Birinci gündem maddemiz, parasızlıktı. Kirayı ödeyemiyorduk. Ancak insan hakları ve hukuku için son derece önemli faaliyetler planlıyorduk. Herkes gönüllüydü ve kendi cebinden derneğin masraflarını karşılamak için aidat ödüyordu.

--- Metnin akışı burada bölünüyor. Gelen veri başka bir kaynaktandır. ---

-- ==== Sys2Proof/Decode.lean ====
section
/-! DEFINITION. The decoder, the encoder and the opcode table's rows (spec/30_encoding.md R140 to R153, spec/opcode_table.json). -/

namespace Sys2Proof

/-- Why a label whose row is known spells no operation (R150). -/
inductive Reject where
  /-- `ADC_EOC(s)` with `s >= 2^R`. -/
  | sampleOutOfRange
  /-- A host memory access whose size is not 1, 2 or 4. -/
  | badAccessSize
  deriving DecidableEq, Repr

/-! ### BUS command words -/

/-- A word access at a word-aligned offset (R147). -/
def decodeWordAccess (w : Bool) (off : BitVec 10) (wdata : Word) : Instr :=
  match off.toNat, w with
  | 0x000, false => .rdCtrl   | 0x000, true => .wrCtrl wdata
  | 0x004, false => .rdAdccfg | 0x004, true => .wrAdccfg wdata
  | 0x008, false => .rdRbase  | 0x008, true => .wrRbase wdata
  | 0x00C, false => .rdRlen   | 0x00C, true => .wrRlen wdata
  | 0x010, false => .rdArr    | 0x010, true => .wrArr wdata
  | 0x014, false => .rdPsc    | 0x014, true => .wrPsc wdata
  | 0x018, false => .rdCcr    | 0x018, true => .wrCcr wdata
  | 0x01C, false => .rdCnt    | 0x01C, true => .wrCnt wdata
  | 0x020, false => .rdSr     | 0x020, true => .wrSr wdata
  | 0x024, false => .rdIer    | 0x024, true => .wrIer wdata
  | 0x028, false => .rdDr     | 0x028, true => .wrDr wdata
  | 0x02C, false => .rdStat   | 0x02C, true => .wrStat wdata
  | 0x030, false => .rdFilt   | 0x030, true => .wrFilt wdata
  | 0x034, false => .rdOvrcnt | 0x034, true => .wrOvrcnt wdata
  | _, _ =>
    if off.getLsbD 9 then
      if w then .wrRsv200 (off.extractLsb' 2 7) wdata else .rdRsv200 (off.extractLsb' 2 7)
    else if off.getLsbD 8 then
      if w then .wrRsv100 (off.extractLsb' 2 6) wdata else .rdRsv100 (off.extractLsb' 2 6)
    else if off.getLsbD 7 then
      if w then .wrRsv080 (off.extractLsb' 2 5) wdata else .rdRsv080 (off.extractLsb' 2 5)
    else if off.getLsbD 6 then
      if w then .wrRsv040 (off.extractLsb' 2 4) wdata else .rdRsv040 (off.extractLsb' 2 4)
    else
      if w then .wrRsv038 (off.extractLsb' 2 1) wdata else .rdRsv038 (off.extractLsb' 2 1)

/-- The operation a BUS command word spells (R141, R147 to R150), total over all 65536 words. -/
def decodeBus (cmd : BitVec 16) (wdata : Word) : Instr :=
  let w := cmd.getLsbD 12
  let off := cmd.extractLsb' 0 10
  let data := if w then wdata else 0
  if cmd.getLsbD 15 then .refusedZ1xx (cmd.extractLsb' 0 15)
  else if cmd.getLsbD 14 then .refusedZ01x (cmd.extractLsb' 0 14)
  else if cmd.getLsbD 13 then .refusedZ001 (cmd.extractLsb' 0 13)
  else if cmd.getLsbD 11 then
    if cmd.getLsbD 10 then .refusedSz11 w off
    else if cmd.getLsbD 0 then .oddOffset w (cmd.extractLsb' 1 9) data
    else if cmd.getLsbD 1 then .twoModFour w (cmd.extractLsb' 2 8) data
    else decodeWordAccess w off wdata
  else .subWord w (cmd.getLsbD 10) off data

/-! ### EVT codes -/

/-- The event an EVT code spells (R143), total over all 16 codes. -/
def decodeEvt (code : BitVec 4) (x : Nat) (a : Word) (n : Nat) (v : Word) : Instr :=
  match code.toNat with
  | 0x0 => .refusedEvt0
  | 0x1 => .adcEoc x
  | 0x2 => .dmaXfer
  | 0x3 => .updStart
  | 0x4 => .updDirect
  | 0x5 => .updRead
  | 0x6 => .updFinish
  | 0x7 => .timTick
  | 0x8 => .reset
  | 0x9 => .hostMemRd a n
  | 0xA => .hostMemWr a n v
  | 0xB => .refusedEvtB
  | _ => .refusedEvtCF (code.extractLsb' 0 2)

/-- Why the operands of an operation are out of range (R150); meaningful for an operation that is not well formed. -/
def Instr.rejectReason : Instr → Reject
  | .adcEoc _ => .sampleOutOfRange
  | _ => .badAccessSize

/-- The row of a label, its operands unchecked. -/
def decodeRow : Label → Instr
  | .bus cmd wdata => decodeBus cmd wdata
  | .evt code x a n v => decodeEvt code x a n v

/-- The decoder (R148, R150): total on labels, and a label with an operand out of range is rejected by name. A label whose word spells a
refused form decodes to that form's row, which no step runs. -/
def decode (l : Label) : Except Reject Instr :=
  let i := decodeRow l
  if i.wellFormed then .ok i else .error i.rejectReason

/-! ### The encoder -/

/-- A command word from its fields (R141). -/
def commandWord (w : Bool) (sz : BitVec 2) (off : BitVec 10) : BitVec 16 :=
  0#3 ++ BitVec.ofBool w ++ sz ++ off

/-- The label of a word read at an offset. -/
def readLabel (off : BitVec 10) : Label := .bus (commandWord false 0b10#2 off) 0

/-- The label of a word write at an offset. -/
def writeLabel (off : BitVec 10) (wdata : Word) : Label := .bus (commandWord true 0b10#2 off) wdata

/-- The label of an event with no operand. -/
def plainEvent (code : BitVec 4) : Label := .evt code 0 0 0 0

/-- The label that spells an operation (R141, R143, R147, R149, R150). -/
def encode : Instr → Label
  | .rdCtrl => readLabel 0x000#10
  | .wrCtrl d => writeLabel 0x000#10 d
  | .rdAdccfg => readLabel 0x004#10
  | .wrAdccfg d => writeLabel 0x004#10 d
  | .rdRbase => readLabel 0x008#10
  | .wrRbase d => writeLabel 0x008#10 d
  | .rdRlen => readLabel 0x00C#10
  | .wrRlen d => writeLabel 0x00C#10 d
  | .rdArr => readLabel 0x010#10
  | .wrArr d => writeLabel 0x010#10 d
  | .rdPsc => readLabel 0x014#10
  | .wrPsc d => writeLabel 0x014#10 d
  | .rdCcr => readLabel 0x018#10
  | .wrCcr d => writeLabel 0x018#10 d
  | .rdCnt => readLabel 0x01C#10
  | .wrCnt d => writeLabel 0x01C#10 d
  | .rdSr => readLabel 0x020#10
  | .wrSr d => writeLabel 0x020#10 d
  | .rdIer => readLabel 0x024#10
  | .wrIer d => writeLabel 0x024#10 d
  | .rdDr => readLabel 0x028#10
  | .wrDr d => writeLabel 0x028#10 d
  | .rdStat => readLabel 0x02C#10
  | .wrStat d => writeLabel 0x02C#10 d
  | .rdFilt => readLabel 0x030#10
  | .wrFilt d => writeLabel 0x030#10 d
  | .rdOvrcnt => readLabel 0x034#10
  | .wrOvrcnt d => writeLabel 0x034#10 d
  | .rdRsv038 k => readLabel (0b0000111#7 ++ k ++ 0#2)
  | .rdRsv040 k => readLabel (0b0001#4 ++ k ++ 0#2)
  | .rdRsv080 k => readLabel (0b001#3 ++ k ++ 0#2)
  | .rdRsv100 k => readLabel (0b01#2 ++ k ++ 0#2)
  | .rdRsv200 k => readLabel (0b1#1 ++ k ++ 0#2)
  | .wrRsv038 k d => writeLabel (0b0000111#7 ++ k ++ 0#2) d
  | .wrRsv040 k d => writeLabel (0b0001#4 ++ k ++ 0#2) d
  | .wrRsv080 k d => writeLabel (0b001#3 ++ k ++ 0#2) d
  | .wrRsv100 k d => writeLabel (0b01#2 ++ k ++ 0#2) d
  | .wrRsv200 k d => writeLabel (0b1#1 ++ k ++ 0#2) d
  | .subWord w half off d => .bus (commandWord w (0#1 ++ BitVec.ofBool half) off) d
  | .oddOffset w off d => .bus (commandWord w 0b10#2 (off ++ 1#1)) d
  | .twoModFour w off d => .bus (commandWord w 0b10#2 (off ++ 0b10#2)) d
  | .refusedZ1xx rest => .bus (1#1 ++ rest) 0
  | .refusedZ01x rest => .bus (0b01#2 ++ rest) 0
  | .refusedZ001 rest => .bus (0b001#3 ++ rest) 0
  | .refusedSz11 w off => .bus (commandWord w 0b11#2 off) 0
  | .adcEoc x => .evt 0x1#4 x 0 0 0
  | .dmaXfer => plainEvent 0x2#4
  | .updStart => plainEvent 0x3#4
  | .updDirect => plainEvent 0x4#4
  | .updRead => plainEvent 0x5#4
  | .updFinish => plainEvent 0x6#4
  | .timTick => plainEvent 0x7#4
  | .reset => plainEvent 0x8#4
  | .hostMemRd a n => .evt 0x9#4 0 a n 0
  | .hostMemWr a n v => .evt 0xA#4 0 a n v
  | .refusedEvt0 => plainEvent 0x0#4
  | .refusedEvtB => plainEvent 0xB#4
  | .refusedEvtCF low => plainEvent (0b11#2 ++ low)

/-! ### The opcode table -/

/-- One row's mask and match in the 16-bit command space or the 4-bit event space (R148). -/
inductive TableRow where
  | bus (mask value : BitVec 16)
  | evt (mask value : BitVec 4)
  deriving DecidableEq, Repr

/-- The row applies to a label when `word & mask = match` (R148). -/
def TableRow.applies : TableRow → Label → Bool
  | .bus mask value, .bus cmd _ => cmd &&& mask == value
  | .evt mask value, .evt code _ _ _ _ => code &&& mask == value
  | .bus _ _, .evt _ _ _ _ _ => false
  | .evt _ _, .bus _ _ => false

/-- The row of spec/opcode_table.json each constructor stands for, copied from the table's `mask` and `match`. -/
def Instr.tableRow : Instr → TableRow
  | .rdCtrl => .bus 0xFFFF 0x0800
  | .wrCtrl _ => .bus 0xFFFF 0x1800
  | .rdAdccfg => .bus 0xFFFF 0x0804
  | .wrAdccfg _ => .bus 0xFFFF 0x1804
  | .rdRbase => .bus 0xFFFF 0x0808
  | .wrRbase _ => .bus 0xFFFF 0x1808
  | .rdRlen => .bus 0xFFFF 0x080C
  | .wrRlen _ => .bus 0xFFFF 0x180C
  | .rdArr => .bus 0xFFFF 0x0810
  | .wrArr _ => .bus 0xFFFF 0x1810
  | .rdPsc => .bus 0xFFFF 0x0814
  | .wrPsc _ => .bus 0xFFFF 0x1814
  | .rdCcr => .bus 0xFFFF 0x0818
  | .wrCcr _ => .bus 0xFFFF 0x1818
  | .rdCnt => .bus 0xFFFF 0x081C
  | .wrCnt _ => .bus 0xFFFF 0x181C
  | .rdSr => .bus 0xFFFF 0x0820
  | .wrSr _ => .bus 0xFFFF 0x1820
  | .rdIer => .bus 0xFFFF 0x0824
  | .wrIer _ => .bus 0xFFFF 0x1824
  | .rdDr => .bus 0xFFFF 0x0828
  | .wrDr _ => .bus 0xFFFF 0x1828
  | .rdStat => .bus 0xFFFF 0x082C
  | .wrStat _ => .bus 0xFFFF 0x182C
  | .rdFilt => .bus 0xFFFF 0x0830
  | .wrFilt _ => .bus 0xFFFF 0x1830
  | .rdOvrcnt => .bus 0xFFFF 0x0834
  | .wrOvrcnt _ => .bus 0xFFFF 0x1834
  | .rdRsv038 _ => .bus 0xFFFB 0x0838
  | .rdRsv040 _ => .bus 0xFFC3 0x0840
  | .rdRsv080 _ => .bus 0xFF83 0x0880
  | .rdRsv100 _ => .bus 0xFF03 0x0900
  | .rdRsv200 _ => .bus 0xFE03 0x0A00
  | .wrRsv038 _ _ => .bus 0xFFFB 0x1838
  | .wrRsv040 _ _ => .bus 0xFFC3 0x1840
  | .wrRsv080 _ _ => .bus 0xFF83 0x1880
  | .wrRsv100 _ _ => .bus 0xFF03 0x1900
  | .wrRsv200 _ _ => .bus 0xFE03 0x1A00
  | .subWord _ _ _ _ => .bus 0xE800 0x0000
  | .oddOffset _ _ _ => .bus 0xEC01 0x0801
  | .twoModFour _ _ _ => .bus 0xEC03 0x0802
  | .refusedZ1xx _ => .bus 0x8000 0x8000
  | .refusedZ01x _ => .bus 0xC000 0x4000
  | .refusedZ001 _ => .bus 0xE000 0x2000
  | .refusedSz11 _ _ => .bus 0xEC00 0x0C00
  | .adcEoc _ => .evt 0xF 0x1
  | .dmaXfer => .evt 0xF 0x2
  | .updStart => .evt 0xF 0x3
  | .updDirect => .evt 0xF 0x4
  | .updRead => .evt 0xF 0x5
  | .updFinish => .evt 0xF 0x6
  | .timTick => .evt 0xF 0x7
  | .reset => .evt 0xF 0x8
  | .hostMemRd _ _ => .evt 0xF 0x9
  | .hostMemWr _ _ _ => .evt 0xF 0xA
  | .refusedEvt0 => .evt 0xF 0x0
  | .refusedEvtB => .evt 0xF 0xB
  | .refusedEvtCF _ => .evt 0xC 0xC

/-! ### The agents -/

/-- The agents of spec/00_scope.md R19. -/
inductive Agent where
  | adc | dma | upd | tim | host | rst
  deriving DecidableEq, Repr

/-- The agent a step belongs to (R19, R143, R200); a refused form is no step of any agent. -/
def Instr.agent : Instr → Option Agent
  | .adcEoc _ => some .adc
  | .dmaXfer => some .dma
  | .updStart | .updDirect | .updRead | .updFinish => some .upd
  | .timTick => some .tim
  | .reset => some .rst
  | .refusedZ1xx _ | .refusedZ01x _ | .refusedZ001 _ | .refusedSz11 _ _
  | .refusedEvt0 | .refusedEvtB | .refusedEvtCF _ => none
  | .rdCtrl | .wrCtrl _ | .rdAdccfg | .wrAdccfg _ | .rdRbase | .wrRbase _ | .rdRlen | .wrRlen _ | .rdArr | .wrArr _
  | .rdPsc | .wrPsc _ | .rdCcr | .wrCcr _ | .rdCnt | .wrCnt _ | .rdSr | .wrSr _ | .rdIer | .wrIer _ | .rdDr | .wrDr _
  | .rdStat | .wrStat _ | .rdFilt | .wrFilt _ | .rdOvrcnt | .wrOvrcnt _
  | .rdRsv038 _ | .rdRsv040 _ | .rdRsv080 _ | .rdRsv100 _ | .rdRsv200 _
  | .wrRsv038 _ _ | .wrRsv040 _ _ | .wrRsv080 _ _ | .wrRsv100 _ _ | .wrRsv200 _ _
  | .subWord _ _ _ _ | .oddOffset _ _ _ | .twoModFour _ _ _ | .hostMemRd _ _ | .hostMemWr _ _ _ => some .host

/-! ### Labels by bit number -/

/-- The label whose bits are `w`, bit 0 the least significant of the first word. A BUS label is its command word in bits 15:0 and WDATA
in bits 47:16 (assumption 11: the spec gives the operands' values and no layout of them). -/
def Label.ofBusBits (w : Nat) : Label := .bus (BitVec.ofNat 16 w) (BitVec.ofNat 32 (w / 2 ^ 16))

/-- An EVT label: the code in bits 3:0, then from bit 8 the 16-bit sample, or the 32-bit address, a byte that holds the logarithm of the
size, and the 32-bit value (assumption 11). -/
def Label.ofEvtBits (w : Nat) : Label :=
  .evt (BitVec.ofNat 4 w) (w / 2 ^ 8 % 2 ^ 16) (BitVec.ofNat 32 (w / 2 ^ 8)) (2 ^ (w / 2 ^ 40 % 2 ^ 2)) (BitVec.ofNat 32 (w / 2 ^ 48))

/-- The label of an instruction of `nbits` bits whose bits are `w`: 16 bits (a command word) or 48 (with WDATA) are a BUS label, any
other length an EVT label. -/
def Label.ofBits (nbits w : Nat) : Label :=
  if nbits = 16 ∨ nbits = 48 then Label.ofBusBits (w % 2 ^ nbits) else Label.ofEvtBits (w % 2 ^ nbits)

/-- What the decoder reads from an instruction of `nbits` table bits whose bits are `w`. -/
def decodeTableWord (nbits w : Nat) : Option Instr := (decode (Label.ofBits nbits w)).toOption

end Sys2Proof
end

MUHAFAZAKAR CAMİANIN İLK İNSAN HAKLARI DENEYİMİ

Parasızlıktan, hak ihlalleri yapan kurumların kapısına bırakacağımız siyah çelengi bile sonradan geri alıyorduk. İstanbul Üniversitesi'nin kapısına bıraktığımız siyah çelengi tekrar geri almak için beni nöbetçi bırakmışlardı. Polis geldi ve beni gözaltına aldı. Siyasi şubede saatlerce sorgulandım. Polisi, siyah çelengi geri götürmek için orada beklediğime ikna edemedim. Sonra da bıraktılar. 22 yaşındaydım, toyluğuma verdiler.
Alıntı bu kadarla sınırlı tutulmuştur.